Indeed, the solution is uniquely given by:

\[p_i = \frac{1}{Z} e^{-\nu(S_i)/\tau}\]

With $Z=\sum_{i} e^{\nu(S_i)/\tau}$ a normalization factor also called partition function. If you are interested in how to solve this problem with Lagrange Multipliers please see this (thanks to Scott Pesme!).

Also, we can note that, as we assumed in the experimental section, microstates with same energies will have the same probabilities.

Finally, in the case of our grid world and according to Boltzmann distribution the probabilities of macrostates bonded and not bonded are given by:

\[\begin{align*} q_0 &= \sum_{i=1}^{N^2}p_i = \frac{N^2}{Z}e^{-E_0/\tau}\\ q_1 &= \sum_{i=N^2+1}^{N^2+N}p_i = \frac{N}{Z}e^{-E_1/\tau} \end{align*}\]

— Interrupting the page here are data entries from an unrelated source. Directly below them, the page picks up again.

-- ==== Sys2Proof/Laws/PerInstr.lean ====
section
/-! SUPPORT. The family `Packet`: what a command's request packet carries is within the widths of R181 and names the
command again; one lemma per command. -/

namespace Sys2Proof.Laws.Packet

open Sys2Proof.Machine

/-- The packet of a well-formed command, where it has one: an operation code of 5 bits, one value for each of the
operation's fields and within its width, at most 112 bits in all, and the command is read back from them. -/
def Statement (i : Instr) : Prop :=
  i.wellFormed = true → ∀ h op values, packetOf i = some (h, op, values) →
    op < 32 ∧ (operationWidths op).length = values.length ∧
      (∀ f ∈ (operationWidths op).zip values, f.2 < 2 ^ f.1) ∧ (operationWidths op).sum ≤ 112 ∧
      decodeOperation h op values = some i

theorem openCall h channel extension identityLength identity : Statement (.openCall h channel extension identityLength identity) := by
  intro hw hd op values hp
  cases hp
  refine ⟨by decide, rfl, ?_, by decide, ?_⟩
  · simp [operationWidths]
    refine ⟨BitVec.isLt _, BitVec.isLt _, BitVec.isLt _, BitVec.isLt _⟩
  · simp [decodeOperation]

theorem pageBegin h channel density width coding : Statement (.pageBegin h channel density width coding) := by
  intro hw hd op values hp
  cases hp
  refine ⟨by decide, rfl, ?_, by decide, ?_⟩
  · simp [operationWidths]
    refine ⟨BitVec.isLt _, BitVec.isLt _, BitVec.isLt _, BitVec.isLt _⟩
  · simp [decodeOperation]

theorem append h channel count : Statement (.append h channel count) := by
  intro hw hd op values hp
  cases hp
  refine ⟨by decide, rfl, ?_, by decide, ?_⟩
  · simp [operationWidths]
    refine ⟨BitVec.isLt _, BitVec.isLt _⟩
  · simp [decodeOperation]

theorem appendDataBlockEnd words : Statement (.appendDataBlockEnd words) := by
  intro hw hd op values hp
  cases hp

theorem pageEnd h channel scanlines badLines : Statement (.pageEnd h channel scanlines badLines) := by
  intro hw hd op values hp
  cases hp
  refine ⟨by decide, rfl, ?_, by decide, ?_⟩
  · simp [operationWidths]
    refine ⟨BitVec.isLt _, BitVec.isLt _, BitVec.isLt _⟩
  · simp [decodeOperation]

theorem closeCall h channel ending : Statement (.closeCall h channel ending) := by
  intro hw hd op values hp
  cases hp
  refine ⟨by decide, rfl, ?_, by decide, ?_⟩
  · simp [operationWidths]
    refine ⟨BitVec.isLt _, BitVec.isLt _⟩
  · simp [decodeOperation]

theorem endSession h session : Statement (.endSession h session) := by
  intro hw hd op values hp
  cases hp
  refine ⟨by decide, rfl, ?_, by decide, ?_⟩
  · simp [operationWidths]
    exact BitVec.isLt _
  · simp [decodeOperation]

theorem idleExpiry session : Statement (.idleExpiry session) := by
  intro hw hd op values hp
  cases hp

theorem list h afterSerial department : Statement (.list h afterSerial department) := by
  intro hw hd op values hp
  cases hp
  refine ⟨by decide, rfl, ?_, by decide, ?_⟩
  · simp [operationWidths]
    refine ⟨BitVec.isLt _, BitVec.isLt _⟩
  · simp [decodeOperation]

theorem describe h slot generation firstPage : Statement (.describe h slot generation firstPage) := by
  intro hw hd op values hp
  cases hp
  refine ⟨by decide, rfl, ?_, by decide, ?_⟩
  · simp [operationWidths]
    refine ⟨BitVec.isLt _, BitVec.isLt _, BitVec.isLt _⟩
  · simp [decodeOperation]

theorem read h slot generation page offset count : Statement (.read h slot generation page offset count) := by
  intro hw hd op values hp
  cases hp
  refine ⟨by decide, rfl, ?_, by decide, ?_⟩
  · simp [operationWidths]
    refine ⟨BitVec.isLt _, BitVec.isLt _, BitVec.isLt _, BitVec.isLt _, BitVec.isLt _⟩
  · simp [decodeOperation]

theorem release h slot generation choice : Statement (.release h slot generation choice) := by
  intro hw hd op values hp
  cases hp
  refine ⟨by decide, rfl, ?_, by decide, ?_⟩
  · simp [operationWidths]
    refine ⟨BitVec.isLt _, BitVec.isLt _, BitVec.isLt _⟩
  · simp [decodeOperation]

theorem forward h slot generation department : Statement (.forward h slot generation department) := by
  intro hw hd op values hp
  cases hp
  refine ⟨by decide, rfl, ?_, by decide, ?_⟩
  · simp [operationWidths]
    refine ⟨BitVec.isLt _, BitVec.isLt _, BitVec.isLt _⟩
  · simp [decodeOperation]

theorem hold h slot generation tag : Statement (.hold h slot generation tag) := by
  intro hw hd op values hp
  cases hp
  refine ⟨by decide, rfl, ?_, by decide, ?_⟩
  · simp [operationWidths]
    refine ⟨BitVec.isLt _, BitVec.isLt _, BitVec.isLt _⟩
  · simp [decodeOperation]

theorem unhold h slot generation tag : Statement (.unhold h slot generation tag) := by
  intro hw hd op values hp
  cases hp
  refine ⟨by decide, rfl, ?_, by decide, ?_⟩
  · simp [operationWidths]
    refine ⟨BitVec.isLt _, BitVec.isLt _, BitVec.isLt _⟩
  · simp [decodeOperation]

theorem setNode h node role value : Statement (.setNode h node role value) := by
  intro hw hd op values hp
  cases hp
  refine ⟨by decide, rfl, ?_, by decide, ?_⟩
  · simp [operationWidths]
    refine ⟨BitVec.isLt _, BitVec.isLt _, BitVec.isLt _⟩
  · simp [decodeOperation]

theorem setRoute h index pattern department role : Statement (.setRoute h index pattern department role) := by
  intro hw hd op values hp
  cases hp
  refine ⟨by decide, rfl, ?_, by decide, ?_⟩
  · simp [operationWidths]
    refine ⟨BitVec.isLt _, BitVec.isLt _, BitVec.isLt _, BitVec.isLt _⟩
  · simp [decodeOperation]

theorem clearRoute h index : Statement (.clearRoute h index) := by
  intro hw hd op values hp
  cases hp
  refine ⟨by decide, rfl, ?_, by decide, ?_⟩
  · simp [operationWidths]
    exact BitVec.isLt _
  · simp [decodeOperation]

theorem setDepartment h department enabled quota escalation retention copyAll : Statement (.setDepartment h department enabled quota escalation retention copyAll) := by
  intro hw hd op values hp
  cases hp
  refine ⟨by decide, rfl, ?_, by decide, ?_⟩
  · simp [operationWidths]
    refine ⟨BitVec.isLt _, BitVec.isLt _, BitVec.isLt _, BitVec.isLt _, BitVec.isLt _, BitVec.isLt _⟩
  · simp [decodeOperation]

theorem setLimits h floor idleTimeout : Statement (.setLimits h floor idleTimeout) := by
  intro hw hd op values hp
  cases hp
  refine ⟨by decide, rfl, ?_, by decide, ?_⟩
  · simp [operationWidths]
    refine ⟨BitVec.isLt _, BitVec.isLt _⟩
  · simp [decodeOperation]

theorem setClock h value : Statement (.setClock h value) := by
  intro hw hd op values hp
  cases hp
  have ht : h.target ≠ broadcastTarget := by simpa [Instr.wellFormed] using hw
  refine ⟨by decide, rfl, ?_, by decide, ?_⟩
  · simp [operationWidths]
    exact BitVec.isLt _
  · simp [decodeOperation, ht]

theorem broadcastSetClock sender value : Statement (.broadcastSetClock sender value) := by
  intro hw hd op values hp
  cases hp
  refine ⟨by decide, rfl, ?_, by decide, ?_⟩
  · simp [operationWidths]
    exact BitVec.isLt _
  · simp [decodeOperation]

theorem status h : Statement (.status h) := by
  intro hw hd op values hp
  cases hp
  exact ⟨by decide, rfl, by simp [operationWidths], by decide, rfl⟩

theorem unknownOperation h code : Statement (.unknownOperation h code) := by
  intro hw hd op values hp
  cases hp
  refine ⟨code.isLt, ?_⟩
  obtain ⟨n, hn⟩ : ∃ n, code.toNat = n := ⟨_, rfl⟩
  have hl : n < 32 := hn ▸ code.isLt
  have hc : code = BitVec.ofNat 5 n := by rw [← hn]; simp
  subst hc
  simp only [Instr.wellFormed, hn] at hw ⊢
  interval_cases n <;> first | (exact absurd hw (by decide)) | (exact ⟨rfl, by simp [operationWidths], by decide, rfl⟩)

theorem tick : Statement .tick := by
  intro hw hd op values hp
  cases hp

theorem escalation slot department : Statement (.escalation slot department) := by
  intro hw hd op values hp
  cases hp

theorem retentionDue slot : Statement (.retentionDue slot) := by
  intro hw hd op values hp
  cases hp

theorem programComplete bank : Statement (.programComplete bank) := by
  intro hw hd op values hp
  cases hp

theorem programFail bank : Statement (.programFail bank) := by
  intro hw hd op values hp
  cases hp

theorem fetchComplete bank : Statement (.fetchComplete bank) := by
  intro hw hd op values hp
  cases hp

theorem voidMarkEnd bank completed : Statement (.voidMarkEnd bank completed) := by
  intro hw hd op values hp
  cases hp

theorem eraseEnd bank completed : Statement (.eraseEnd bank completed) := by
  intro hw hd op values hp
  cases hp

theorem busReset words : Statement (.busReset words) := by
  intro hw hd op values hp
  cases hp

theorem powerFailWarning : Statement .powerFailWarning := by
  intro hw hd op values hp
  cases hp

theorem powerFailWithdrawn : Statement .powerFailWithdrawn := by
  intro hw hd op values hp
  cases hp

theorem mainPowerLoss cutsChange : Statement (.mainPowerLoss cutsChange) := by
  intro hw hd op values hp
  cases hp

theorem mainPowerReturn hub recordsNode : Statement (.mainPowerReturn hub recordsNode) := by
  intro hw hd op values hp
  cases hp

theorem warmStartComplete : Statement .warmStartComplete := by
  intro hw hd op values hp
  cases hp

theorem rebuildComplete : Statement .rebuildComplete := by
  intro hw hd op values hp
  cases hp

theorem busResetWithdrawn : Statement .busResetWithdrawn := by
  intro hw hd op values hp
  cases hp

theorem backupSupplyFailure : Statement .backupSupplyFailure := by
  intro hw hd op values hp
  cases hp

theorem headerScanLeafRead : Statement .headerScanLeafRead := by
  intro hw hd op values hp
  cases hp

end Sys2Proof.Laws.Packet
end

The curves of Figure 3 and 4 should thus match the above expressions given by Boltzmann distribution.

The melting threshold $\tau^{\star}$, when $q_0=q_1=0.5$ is interesting because we get:

\[\frac{N^2}{Z}e^{-E_0/\tau^{\star}} = \frac{N}{Z}e^{-E_1/\tau^{\star}} \Leftrightarrow E_1 - E_0 = \tau^{\star}\text{log}(\frac{1}{N})\]

In a physical system, the threshold $\tau$ is in fact $k_{B}T$. Thus, if our toy model was physically meaningful for the hybridization of some particles and if we had an experimental way to determine the melting temperature $T^{\star}$, we could evaluate the energetics of the bonded state (assuming $E_0=0$ is a reference value) by:

\[E_{\text{bonded}} = E_1 = k_{B}T^{\star}\text{log}(\frac{1}{N})\]

In a real world experiment, $N$ would be replaced by some equivalent volumetric quantity.